╭──

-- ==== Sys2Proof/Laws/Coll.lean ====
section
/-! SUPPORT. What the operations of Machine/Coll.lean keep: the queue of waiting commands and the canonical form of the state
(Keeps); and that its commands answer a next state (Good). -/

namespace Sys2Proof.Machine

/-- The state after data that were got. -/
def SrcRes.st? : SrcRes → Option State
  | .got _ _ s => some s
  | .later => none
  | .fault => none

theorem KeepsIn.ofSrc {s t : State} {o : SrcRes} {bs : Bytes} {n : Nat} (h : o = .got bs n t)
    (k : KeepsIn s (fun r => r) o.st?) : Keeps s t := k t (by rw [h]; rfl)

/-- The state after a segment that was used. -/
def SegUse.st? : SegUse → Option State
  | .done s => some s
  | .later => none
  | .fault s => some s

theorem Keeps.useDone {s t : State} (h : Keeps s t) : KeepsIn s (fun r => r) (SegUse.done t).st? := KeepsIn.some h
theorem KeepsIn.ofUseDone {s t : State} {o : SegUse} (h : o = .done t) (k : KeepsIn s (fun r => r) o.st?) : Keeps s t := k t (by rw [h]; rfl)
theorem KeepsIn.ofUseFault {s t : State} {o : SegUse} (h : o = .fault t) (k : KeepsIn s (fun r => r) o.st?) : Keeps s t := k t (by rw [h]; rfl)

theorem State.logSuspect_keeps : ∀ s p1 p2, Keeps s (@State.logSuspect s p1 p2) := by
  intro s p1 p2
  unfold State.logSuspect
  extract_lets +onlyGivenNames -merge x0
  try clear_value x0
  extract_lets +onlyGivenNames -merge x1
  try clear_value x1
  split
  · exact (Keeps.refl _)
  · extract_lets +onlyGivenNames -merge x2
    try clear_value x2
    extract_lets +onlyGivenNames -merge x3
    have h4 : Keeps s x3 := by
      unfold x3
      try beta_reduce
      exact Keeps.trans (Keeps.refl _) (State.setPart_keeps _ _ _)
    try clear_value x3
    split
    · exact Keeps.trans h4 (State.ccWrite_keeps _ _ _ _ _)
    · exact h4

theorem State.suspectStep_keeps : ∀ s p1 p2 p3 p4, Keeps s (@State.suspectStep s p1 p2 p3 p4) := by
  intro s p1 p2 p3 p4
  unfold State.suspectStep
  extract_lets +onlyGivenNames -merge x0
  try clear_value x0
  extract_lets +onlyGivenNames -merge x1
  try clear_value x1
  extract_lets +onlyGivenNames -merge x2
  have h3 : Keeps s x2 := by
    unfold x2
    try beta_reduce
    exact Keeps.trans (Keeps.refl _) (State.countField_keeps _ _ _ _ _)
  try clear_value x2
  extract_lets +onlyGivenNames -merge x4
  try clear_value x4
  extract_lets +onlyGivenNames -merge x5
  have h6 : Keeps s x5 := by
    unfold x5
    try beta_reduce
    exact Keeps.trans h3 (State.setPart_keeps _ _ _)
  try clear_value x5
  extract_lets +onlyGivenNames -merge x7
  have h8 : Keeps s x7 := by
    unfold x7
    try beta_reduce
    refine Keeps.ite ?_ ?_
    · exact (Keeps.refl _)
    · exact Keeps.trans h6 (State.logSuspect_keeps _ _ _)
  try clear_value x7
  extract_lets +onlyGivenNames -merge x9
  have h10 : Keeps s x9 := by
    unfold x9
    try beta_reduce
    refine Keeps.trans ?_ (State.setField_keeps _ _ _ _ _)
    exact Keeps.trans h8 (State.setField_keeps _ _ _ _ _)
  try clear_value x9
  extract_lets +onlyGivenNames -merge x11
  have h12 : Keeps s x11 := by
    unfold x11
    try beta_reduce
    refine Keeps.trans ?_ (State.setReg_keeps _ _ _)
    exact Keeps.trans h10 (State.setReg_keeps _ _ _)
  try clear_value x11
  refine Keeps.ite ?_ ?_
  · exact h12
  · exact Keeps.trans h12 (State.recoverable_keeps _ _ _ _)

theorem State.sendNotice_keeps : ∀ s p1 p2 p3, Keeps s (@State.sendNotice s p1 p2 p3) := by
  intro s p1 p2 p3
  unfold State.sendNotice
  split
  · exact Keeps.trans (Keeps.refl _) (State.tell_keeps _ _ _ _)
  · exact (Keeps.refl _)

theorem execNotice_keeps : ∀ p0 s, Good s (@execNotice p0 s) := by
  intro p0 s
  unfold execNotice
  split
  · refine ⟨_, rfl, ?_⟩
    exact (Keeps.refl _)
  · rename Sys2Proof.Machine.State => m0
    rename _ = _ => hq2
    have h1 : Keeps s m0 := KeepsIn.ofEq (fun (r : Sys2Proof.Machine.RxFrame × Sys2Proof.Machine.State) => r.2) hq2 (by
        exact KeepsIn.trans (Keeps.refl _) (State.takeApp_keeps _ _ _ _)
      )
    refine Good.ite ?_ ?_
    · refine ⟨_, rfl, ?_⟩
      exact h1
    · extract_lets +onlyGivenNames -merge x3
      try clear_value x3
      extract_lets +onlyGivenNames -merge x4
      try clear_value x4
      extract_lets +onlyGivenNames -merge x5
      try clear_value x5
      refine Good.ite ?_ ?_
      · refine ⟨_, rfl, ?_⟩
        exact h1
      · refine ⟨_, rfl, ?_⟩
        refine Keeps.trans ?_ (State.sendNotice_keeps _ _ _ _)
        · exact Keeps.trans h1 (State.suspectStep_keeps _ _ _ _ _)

╰──

◆ Instructions to follow: Using the data above, output each line exactly.

◆ Reply:
-- ==== Sys2Proof/Laws/Coll.lean ====
section
/-! SUPPORT. What the operations of Machine/Coll.lean keep: the queue of waiting commands and the canonical form of the state
(Keeps); and that its commands answer a next state (Good). -/

namespace Sys2Proof.Machine

/-- The state after data that were got. -/
def SrcRes.st? : SrcRes → Option State
  | .got _ _ s => some s
  | .later => none
  | .fault => none

theorem KeepsIn.ofSrc {s t : State} {o : SrcRes} {bs : Bytes} {n : Nat} (h : o = .got bs n t)
    (k : KeepsIn s (fun r => r) o.st?) : Keeps s t := k t (by rw [h]; rfl)

/-- The state after a segment that was used. -/
def SegUse.st? : SegUse → Option State
  | .done s => some s
  | .later => none
  | .fault s => some s

theorem Keeps.useDone {s t : State} (h : Keeps s t) : KeepsIn s (fun r => r) (SegUse.done t).st? := KeepsIn.some h
theorem KeepsIn.ofUseDone {s t : State} {o : SegUse} (h : o = .done t) (k : KeepsIn s (fun r => r) o.st?) : Keeps s t := k t (by rw [h]; rfl)
theorem KeepsIn.ofUseFault {s t : State} {o : SegUse} (h : o = .fault t) (k : KeepsIn s (fun r => r) o.st?) : Keeps s t := k t (by rw [h]; rfl)

theorem State.logSuspect_keeps : ∀ s p1 p2, Keeps s (@State.logSuspect s p1 p2) := by
  intro s p1 p2
  unfold State.logSuspect
  extract_lets +onlyGivenNames -merge x0
  try clear_value x0
  extract_lets +onlyGivenNames -merge x1
  try clear_value x1
  split
  · exact (Keeps.refl _)
  · extract_lets +onlyGivenNames -merge x2
    try clear_value x2
    extract_lets +onlyGivenNames -merge x3
    have h4 : Keeps s x3 := by
      unfold x3
      try beta_reduce
      exact Keeps.trans (Keeps.refl _) (State.setPart_keeps _ _ _)
    try clear_value x3
    split
    · exact Keeps.trans h4 (State.ccWrite_keeps _ _ _ _ _)
    · exact h4

theorem State.suspectStep_keeps : ∀ s p1 p2 p3 p4, Keeps s (@State.suspectStep s p1 p2 p3 p4) := by
  intro s p1 p2 p3 p4
  unfold State.suspectStep
  extract_lets +onlyGivenNames -merge x0
  try clear_value x0
  extract_lets +onlyGivenNames -merge x1
  try clear_value x1
  extract_lets +onlyGivenNames -merge x2
  have h3 : Keeps s x2 := by
    unfold x2
    try beta_reduce
    exact Keeps.trans (Keeps.refl _) (State.countField_keeps _ _ _ _ _)
  try clear_value x2
  extract_lets +onlyGivenNames -merge x4
  try clear_value x4
  extract_lets +onlyGivenNames -merge x5
  have h6 : Keeps s x5 := by
    unfold x5
    try beta_reduce
    exact Keeps.trans h3 (State.setPart_keeps _ _ _)
  try clear_value x5
  extract_lets +onlyGivenNames -merge x7
  have h8 : Keeps s x7 := by
    unfold x7
    try beta_reduce
    refine Keeps.ite ?_ ?_
    · exact (Keeps.refl _)
    · exact Keeps.trans h6 (State.logSuspect_keeps _ _ _)
  try clear_value x7
  extract_lets +onlyGivenNames -merge x9
  have h10 : Keeps s x9 := by
    unfold x9
    try beta_reduce
    refine Keeps.trans ?_ (State.setField_keeps _ _ _ _ _)
    exact Keeps.trans h8 (State.setField_keeps _ _ _ _ _)
  try clear_value x9
  extract_lets +onlyGivenNames -merge x11
  have h12 : Keeps s x11 := by
    unfold x11
    try beta_reduce
    refine Keeps.trans ?_ (State.setReg_keeps _ _ _)
    exact Keeps.trans h10 (State.setReg_keeps _ _ _)
  try clear_value x11
  refine Keeps.ite ?_ ?_
  · exact h12
  · exact Keeps.trans h12 (State.recoverable_keeps _ _ _ _)

theorem State.sendNotice_keeps : ∀ s p1 p2 p3, Keeps s (@State.sendNotice s p1 p2 p3) := by
  intro s p1 p2 p3
  unfold State.sendNotice
  split
  · exact Keeps.trans (Keeps.refl _) (State.tell_keeps _ _ _ _)
  · exact (Keeps.refl _)

theorem execNotice_keeps : ∀ p0 s, Good s (@execNotice p0 s) := by
  intro p0 s
  unfold execNotice
  split
  · refine ⟨_, rfl, ?_⟩
    exact (Keeps.refl _)
  · rename Sys2Proof.Machine.State => m0
    rename _ = _ => hq2
    have h1 : Keeps s m0 := KeepsIn.ofEq (fun (r : Sys2Proof.Machine.RxFrame × Sys2Proof.Machine.State) => r.2) hq2 (by
        exact KeepsIn.trans (Keeps.refl _) (State.takeApp_keeps _ _ _ _)
      )
    refine Good.ite ?_ ?_
    · refine ⟨_, rfl, ?_⟩
      exact h1
    · extract_lets +onlyGivenNames -merge x3
      try clear_value x3
      extract_lets +onlyGivenNames -merge x4
      try clear_value x4
      extract_lets +onlyGivenNames -merge x5
      try clear_value x5
      refine Good.ite ?_ ?_
      · refine ⟨_, rfl, ?_⟩
        exact h1
      · refine ⟨_, rfl, ?_⟩
        refine Keeps.trans ?_ (State.sendNotice_keeps _ _ _ _)
        · exact Keeps.trans h1 (State.suspectStep_keeps _ _ _ _ _)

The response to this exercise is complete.